Credibility/Expectancy
Overall, participants rated high levels of intervention expectancy and credibility (M = 71.31, SD = 14.43).
Discussion
We investigated the feasibility and acceptability of a remotely delivered, researcher-guided imagery-competing task intervention targeting intrusive memories of long-standing trauma in a sample of women in Iceland. Twelve participants commenced the trial, of whom 8 completed the primary outcome. No intervention related adverse events were reported. These data confirm the feasibility of remote delivery of the researcher-guided form of the intervention and good client engagement. The trial also confirmed the feasibility of conducting remote (i.e., fully online) training for non-specialists without clinical psychology qualifications. Finally, participants’ ratings indicated acceptability of the remote version of this brief guided intervention.
Another goal was to explore pre- to post-intervention changes in the number of intrusive memories reported in a daily diary. As predicted, participants reported fewer intrusive memories in Week 5 relative to baseline; specifically, a 68% reduction. By 3-month follow-up, there was a 91% reduction relative to baseline. This pattern of improvement was also observed across other psychological outcomes: depression and anxiety symptoms reduced, and self-reported functioning improved. These encouraging results extend the findings of our previous case series’ using the same imagery competing task intervention, in which participants (n = 1, n = 3) reported a reduced frequency of intrusive memories by 38% to 56% in the intervention phase, with continued reductions observed at 1- and 3-month follow-ups (Thorarinsdottir et al., 2021, 2022). Notably, in the current study a similar pattern of outcomes was achieved despite having fewer sessions and remote delivery of the intervention by non-specialists (i.e., individuals without professional training in mental health). Current data complement existing evidence of the efficacy of this intervention when delivered in acute settings in the initial hours and days following traumatic events (e.g., in women who experienced traumatic childbirth, Horsch et al., 2017; emergency department patients, (Iyadurai et al., 2018; Kanstrup, Singh, et al., 2021), and also in targeting established memories of trauma in frontline healthcare workers (Iyadurai et al., 2023; Ramineni et al., 2023).

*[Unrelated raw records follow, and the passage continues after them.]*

/-- METER_TIMER_TICK: timer n ticks at CTL cycle 0 of every beat b with (b − OFS) mod PER = 0; it triggers a pass of each
active sequence that names it (R297). -/
def execMeterTimerTick (n : Tmr) (s : State) : Host.Outcome State Fault Refusal :=
  let w := s.cfg.cfg.meterTmr[n.val]
  let per := MeterTmr.per w
  if per = 0 ∨ ((s.time.clk : Int) - MeterTmr.ofs w) % per ≠ 0 then .next s
  else .next (mseqs.foldl (fun s k =>
    if 2 < k.val ∧ (s.mseq[k.val]).takes = true ∧ MeterSeqCfg.tsrc (s.mcfg k) = n.val then s.triggerAll k else s) s).convStarts

/-- METER_PWM_TRIGGER: an edge of a phase's lane as a converter sees it; every DEC-th edge triggers a pass on it. A phase
that is not ACTIVE or TEST gives no edges (R297). -/
def execMeterPwmTrigger (c : Conv) (p : Ph) (falling : Bool) (s : State) : Host.Outcome State Fault Refusal :=
  if (s.phAt p).st ≠ .active ∧ (s.phAt p).st ≠ .test then .next s
  else .next (mseqs.foldl (fun s k =>
    let cfg := s.mcfg k
    if 2 < k.val ∧ (s.mseq[k.val]).takes = true ∧ MeterSeqCfg.tsrc cfg = 8 ∧ MeterSeqCfg.phase cfg = p.val
        ∧ MeterSeqCfg.edge cfg = falling ∧ (s.passConvs k).contains c = true then
      let n := (s.mseq[k.val]).dec[c.ix.val] + 1
      if MeterSeqCfg.dec cfg < n then (s.modMseq k fun q => { q with dec := q.dec.set c.ix.val 0 }).trigger k c
      else s.modMseq k fun q => { q with dec := q.dec.set c.ix.val n }
    else s) s).convStarts

/-- A stalled result is overwritten in CVx_DATA before the mover has read it: it is lost (R307). -/
def State.overwrite (s : State) (c : Conv) : State :=
  if (s.convAt c).stalled.isSome then
    let s := (s.modConv c fun x => { x with stalled := none, ovr := true, ovrCnt := satAdd 16 x.ovrCnt 1 }).count (0x058 + c.ix.val) 3 1
    if (s.convAt c).ovrRound = some (roundOf s.time.clk) then s
    else (s.modConv c fun x => { x with ovrRound := some (roundOf s.time.clk) }).postDie 0x62 c.ix.val c.ix.val
  else s

/-- A conversion of channel `ch` ends on a converter: it writes CVx_DATA (R307). -/
def State.convWrite (s : State) (c : Conv) (ch : Nat) (code : Int) : State :=
  ((s.overwrite c).modConv c fun x => { x with data := code, chan := x.chan.set (Fin.ofNat 128 ch) code }).count (0x058 + c.ix.val) 0 1

/-- CONVERSION_COMPLETE: a converter completes a conversion of channel `ch`, `code2` that of S/H1, each limited to its 14 bits.
Each goes into CVx_DATA, and the result is moved to the sequence or the decision that owns it; a stalled result that a conversion overwrites is
lost (R294, R307). `stalled`: the move of this result, to the control dies, stalls. A conversion that no pass asked for is one of the
thermal periods', whose readings of channels 120 to 122 are those of R303. -/
def execConversionComplete (c : Conv) (ch : Nat) (code code2 : Int) (stalled : Bool) (s : State) : Host.Outcome State Fault Refusal :=
  let code := convCode ch code
  let s := s.convWrite c ch code
  match (s.convAt c).run with
  | some p =>
    if passCh p = ch then
      let ch2 := MeterEnt.ch2 (passEnt p)
      let code2 := convCode ch2 code2
      let s := s.modConv c fun x => { x with run := none }
      let s := if ch2 = 0x7F then s else s.convWrite c ch2 code2
      let stall := stalled && c == .p
      let s := if stall then s.modConv c fun x => { x with stalled := some { pass := p, code := code, code2 := code2, beat := s.time.clk } } else s
      .next (s.entryDone c p code code2 stall).convStarts
    else .next s
  | none =>
    .next (s.modConv c fun x =>
      if h : 120 ≤ ch ∧ ch ≤ 122 then
        { x with refs := x.refs.set (ch - 120) code (by omega), plan := x.plan.erase (ch - 44), due := x.due.erase (ch - 44) }
      else x).convStarts

/-- A MEAS entry has lost its common instant, on every converter of its sequence: a converter whose pass still runs carries the
mark to the pass's end, and one whose pass has ended shows it in this frame (R299, R306). -/
def State.markNonsim (s : State) (k : Fin 32) (e : Nat) : State :=
  (s.seqConvs k).foldl (fun (s : State) c =>
    let x := s.convAt c
    let mark := fun (b : Bool) (p : Pass) => if p.seq == some k.val && b then { p with nsEnts := p.nsEnts ++ [e] } else p
    let run := x.run.map fun p => mark (p.ent == e) p
    let queue := x.queue.map fun p => mark ((p.again && p.ent == e) || p.ent == e + 1) p
    if run ≠ x.run ∨ queue ≠ x.queue then s.modConv c fun x => { x with run := run, queue := queue }
    else if h : e < 16 then
      s.modMseq k fun q => { q with res := upd q.res ⟨e, h⟩ fun v => upd v c.ix fun x => { x with accNs := true } }
    else s) s

/-- A vote aborts the conversion that runs on CVP (R306): a non-urgent entry runs again at once after it, an urgent pass
drops its rest; a MEAS entry that runs again has lost its common instant. A thermal sample under way is taken again in the next period
(Table 11.10). The vote's conversions hold CVP for this beat (log entry 32). -/
def State.voteAbort (s : State) : State :=
  let held := s.adcNow + 20
  let s := s.modConv .p fun x => { x with heldUntil := held }
  match (s.convAt .p).run with
  | none => s
  | some p =>
    if p.urgent then
      let s := (s.modConv .p fun x => { x with run := none }).dropUrgent .p
      match p.seq with
      | some k => if h : k < 32 then s.modMseq ⟨k, h⟩ fun q => { q with dropU := satAdd 16 q.dropU 1 } else s
      | none => s
    else
      let s := s.modConv .p fun x => { x with run := none, queue := { p with again := true } :: x.queue }
      match p.seq with
      | some k => if h : k < 32 then (if MeterSeqCfg.cls p.cfg = 2 then s.markNonsim ⟨k, h⟩ p.ent else s) else s
      | none => s

/-! ### The frame step -/

/-- The code that an IMPL entry publishes for the active die: its own, unless CVP names its converter (R301). -/
def State.implCode (s : State) (v : Vector SeqRes 3) (named : Option Nat) : Int :=
  let d := s.act
  if named = some d.ix.val then v[d.other.ix.val].code else v[d.ix.val].code

/-- The result of a frame for one entry on one converter (Table 11.6). -/
def SeqRes.publish (x : SeqRes) (unpaired : Bool) : SeqRes :=
  let n := x.accN
  { x with code := if n = 0 then x.code else roundNear x.acc n, code2 := if n = 0 then x.code2 else roundNear x.acc2 n,
           stale := n == 0, nonsim := x.accNs, sat := x.accSat, unpaired := unpaired, passes := min n 63,
           acc := 0, accN := 0, acc2 := 0, accP := 0, accSat := false, accNs := false, last := none }

/-- One compared pair of an entry (R301): IMPL sets after PL_N consecutive disagreeing passes and clears after PL_N agreeing
ones. -/
def State.plausible (s : State) (k : Fin 32) (x : Nat × Int × Int) : State :=
  if h : x.1 < 16 then
    let i : Fin 16 := ⟨x.1, h⟩
    let cfg := s.mcfg k
    let q := s.mseq[k.val]
    let impl := (q.res[i.val])[0].impl
    let setImpl := fun (q : MeterSeq) (b : Bool) =>
      { q with res := upd q.res i fun v => (v.set 0 { v[0] with impl := b }).set 1 { v[1] with impl := b } }
    if MeterSeqCfg.tol cfg < (x.2.1 - x.2.2).natAbs then
      let n := min 7 (q.plN[i.val] + 1)
      let s := s.modMseq k fun q => { q with plN := q.plN.set i.val n, okN := q.okN.set i.val 0 }
      if !impl && decide (MeterSeqCfg.plN cfg ≤ n) then
        let s := s.modMseq k fun q => setImpl { q with plCode := q.plCode.set i.val x.2, named := q.named.set i.val none } true
        let s := s.postDie 0x60 s.act.ix.val (k.val + 256 * x.1) (argI x.2.1) (argI x.2.2)
        let ch := MeterEnt.ch (MeterSeqCfg.ent cfg x.1)
        if cvpReach ch then s.enqueue .p { single := ch, forSeq := k.val, forEnt := x.1, inst := s.adcNow } else s
      else s
    else
      let n := min 7 (q.okN[i.val] + 1)
      let s := s.modMseq k fun q => { q with okN := q.okN.set i.val n, plN := q.plN.set i.val 0 }
      if impl && decide (MeterSeqCfg.plN cfg ≤ n) then s.modMseq k fun q => setImpl { q with named := q.named.set i.val none } false else s
  else s

/-- The MTR_DROP events of a sequence, each kind at most once per round with its count (R306). -/
def State.dropReport (s : State) (k : Fin 32) : State :=
  let rd := roundOf (s.time.clk - 1)
  let unit := ((s.seqConvs k).map fun c => c.ix.val).headD 2
  let q := s.mseq[k.val]
  let s := if 0 < q.dropU ∧ q.dropRoundU ≠ some rd then
      (s.modMseq k fun q => { q with dropU := 0, dropRoundU := some rd }).postDie 0x61 unit k.val 0 q.dropU else s
  if 0 < q.dropQ ∧ q.dropRoundQ ≠ some rd then
    (s.modMseq k fun q => { q with dropQ := 0, dropRoundQ := some rd }).postDie 0x61 unit k.val 1 q.dropQ
  else s

/-- A pass of a sequence runs on some converter. -/
def State.passRuns (s : State) (k : Fin 32) : Bool :=
  convs.any fun c => ((s.convAt c).run.any fun p => p.seq == some k.val)
    || ((s.convAt c).queue.any fun p => p.seq == some k.val && p.ent != 0)

/-- The step of one active sequence at a frame boundary (R299): publish, compare, decide, and stop when asked to and no pass of it runs (R308). -/
def State.meterStep (s : State) (k : Fin 32) : State :=
  let q := s.mseq[k.val]
  if !q.active then s
  else
    let cfg := s.mcfg k
    let safety := MeterSeqCfg.cls cfg == 1
    let out := safety && s.unpairedNow
    let s := s.modMseq k fun q => { q with res := q.res.map fun v => v.map fun x => x.publish out, pairs := [] }
    let s := q.pairs.foldl (fun s x => s.plausible k x) s
    let s := s.modMseq k fun q =>
      { q with res := Vector.ofFn fun e : Fin 16 =>
          let v := q.res[e.val]
          if v[0].impl then upd v s.actConv.ix fun x => { x with code := s.implCode v q.named[e.val] } else v }
    let s := if out then
        (List.range (MeterSeqCfg.nent cfg + 1)).foldl (fun s e =>
          let ch := MeterEnt.ch (MeterSeqCfg.ent cfg e)
          if cvpReach ch then s.enqueue .p { single := ch, forSeq := k.val, forEnt := e, pair := true, inst := s.adcNow } else s) s
      else s
    let s := s.dropReport k
    if (s.mseq[k.val]).stopPend && !s.passRuns k then s.modMseq k fun q => { q with active := false, stopPend := false } else s

/-- The frame step is discarded with an overrun: nothing is published and no count moves (Table 11.10). -/
def State.meterDiscard (s : State) : State :=
  { s with mseq := s.mseq.map fun q =>
      { q with pairs := [], res := q.res.map fun v => v.map fun x =>
          { x with acc := 0, accN := 0, acc2 := 0, accP := 0, accSat := false, accNs := false, last := none } } }

/-- The meter's work at a frame boundary: the steps, then the passes that the frame triggers and the thermal periods of the frame
(R297, R299, R300, R305). -/
def State.meterFrame (s : State) (overran : Bool) : State :=
  let s := if overran then s.meterDiscard else mseqs.foldl State.meterStep s
  let s := mseqs.foldl (fun s k =>
    if (s.mseq[k.val]).takes && 2 ≤ k.val && (k.val == 2 || MeterSeqCfg.tsrc (s.mcfg k) == 9) then s.triggerAll k else s) s
  convs.foldl (fun s c => s.modConv c fun x => { x with thermLeft := thermPeriods c }) s

/-- VIN_FF of a rail for the next frame, from SEQ 2 as published, scaled by METER_AIN (R99, R300). A reading that is not
plausible is not used (R301); one outside 0.5 to 1.5 of VIN_NOM is replaced by VIN_NOM and reported once per round. -/
def State.vinFrame (s : State) (r : Rail) : State :=
  let c := s.rcfg r
  if !s.railEn r || !RailCfg.ffEn c then s
  else
    let nom := Q.ofInt (10000 * RailCfg.vinNom c : Nat)
    let ch := RailCfg.ffCh c
    let ent := fun (e : Nat) => MeterSeqCfg.ent (s.mcfg 2) e
    match (List.finRange 16).find? fun e => e.val ≤ MeterSeqCfg.nent (s.mcfg 2) && MeterEnt.ch (ent e.val) == ch with
    | none => s.modRail r fun x => { x with vinFF := nom }
    | some e =>
      let x := ((s.mseq[2]).res[e.val])[s.actConv.ix.val]
      if x.impl && ((s.mseq[2]).named[e.val]).isNone then s.modRail r fun x => { x with vinFF := nom }
      else
        let scale := MeterAin.scale (s.cfg.cfg.meterAin[ch % 32]'(by omega))
        let v := Q.norm (x.code * (2400000 * scale : Nat)) (16384 * 2 ^ MeterEnt.gain (ent e.val) * 256)
        if Q.lt (Q.mul v (Q.ofInt 2)) nom || Q.lt (Q.mul nom (Q.ofInt 3)) (Q.mul v (Q.ofInt 2)) then
          let rd := roundOf (s.time.clk - 1)
          let s := s.modRail r fun x => { x with vinFF := nom }
          if (s.railAt r).ffRound = some rd then s
          else (s.modRail r fun x => { x with ffRound := some rd }).postRail 0x0A r (argI (Q.divN v 10000).round)
        else s.modRail r fun x => { x with vinFF := v }

/-! ### The round -/

/-- The three references of a round: a converter whose readings all differ by more than 0.1 % from the mean of the other two
converters' is SUSPECT after 16 consecutive rounds (R303). -/
def State.cvRound (s : State) (c : Conv) : State :=
  let others := convs.filter fun d => d != c
  let off := (List.finRange 3).all fun k =>
    let sum := (others.map fun d => (s.convAt d).refs[k.val]).sum
    let own := (s.convAt c).refs[k.val]
    decide (sum.natAbs < 1000 * (2 * own - sum).natAbs)
  let s := s.modConv c fun x => { x with susRun := if off then min 16 (x.susRun + 1) else 0 }
  if 16 ≤ (s.convAt c).susRun ∧ (s.convAt c).suspect = false then
    (s.modConv c fun x => { x with suspect := true }).postDie 0x64 c.ix.val c.ix.val
  else s

/-- A converter samples a source (R305): the sensors of its die and, on CVA and CVB, the stage temperatures; on CVP the NTC inputs. -/
def convSrc (c : Conv) (k : Src) : Bool :=
  match c with
  | .a => decide (k.val < 8 ∨ (24 ≤ k.val ∧ k.val < 72))
  | .b => decide ((8 ≤ k.val ∧ k.val < 16) ∨ (24 ≤ k.val ∧ k.val < 72))
  | .p => decide ((16 ≤ k.val ∧ k.val < 24) ∨ 72 ≤ k.val)

/-- The near-limit sources that a converter samples (R305). -/
def State.nearSrcs (s : State) (c : Conv) : List Src :=
  (List.finRange 76).filter fun k => (s.therm.src[k.val]).near && s.srcEn k && convSrc c k

/-- The near-limit sources that a converter serves in a frame: one of its periods is kept for round samples (R305). -/
def slotLim (c : Conv) : Nat :=
  match c with
  | .p => 3
  | _ => 7

/-- The near-limit sources beyond a converter's thermal periods in a frame (R305). -/
def State.slotFrame (s : State) (c : Conv) : State :=
  let n := (s.nearSrcs c).length
  if slotLim c < n then s.modConv c fun x => { x with slotMax := max x.slotMax n } else s

/-- More sources near a limit than a converter's thermal periods served in a frame of the round, reported once per round (R305). -/
def State.slotRound (s : State) (c : Conv) : State :=
  let n := (s.convAt c).slotMax
  let s := s.modConv c fun x => { x with slotSat := decide (0 < n), slotMax := 0 }
  if 0 < n then s.postDie 0x63 c.ix.val c.ix.val n else s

We highlight that these findings are preliminary and come with several limitations, including a small sample size and (in keeping with the aims of a feasibility trial) the absence of a control condition. We note that intrusions increased from baseline to Week 1, and cannot rule out the possibility that the frequency of intrusive memories may have increased during the baseline phase due to participants being asked to monitor their occurrence, particularly in the context of long-standing trauma. This is an aspect that future studies may wish to carefully monitor and explore further – potentially through employing a larger sample size and extending the study period. Incorporating a longer baseline could also be beneficial to ascertain whether any observed increase is maintained or is transient. Further, this feasibility study cannot clarify the underlying mechanisms of the intervention; specifically, whether intrusions reduce owing to memory reconsolidation (Astill Wright et al., 2021), mental imagery interference (Baddeley & Andrade, 2000), a combination of the two, or other factors.
Should these beneficial outcomes be replicated and extended in randomised controlled trials, they will have important applied implications. Specifically, removing the need for in-person contact will increase the capacity to deliver the intervention at scale, and disseminate it to vulnerable traumatised populations (e.g., refugees), potentially overcoming challenges related to geographical location, language, and other barriers to access (Holmes et al., 2017; Kazlauskas, 2017). Similarly, eliminating the need for highly qualified trauma specialists to deliver the intervention competently will further increase scope for scalability.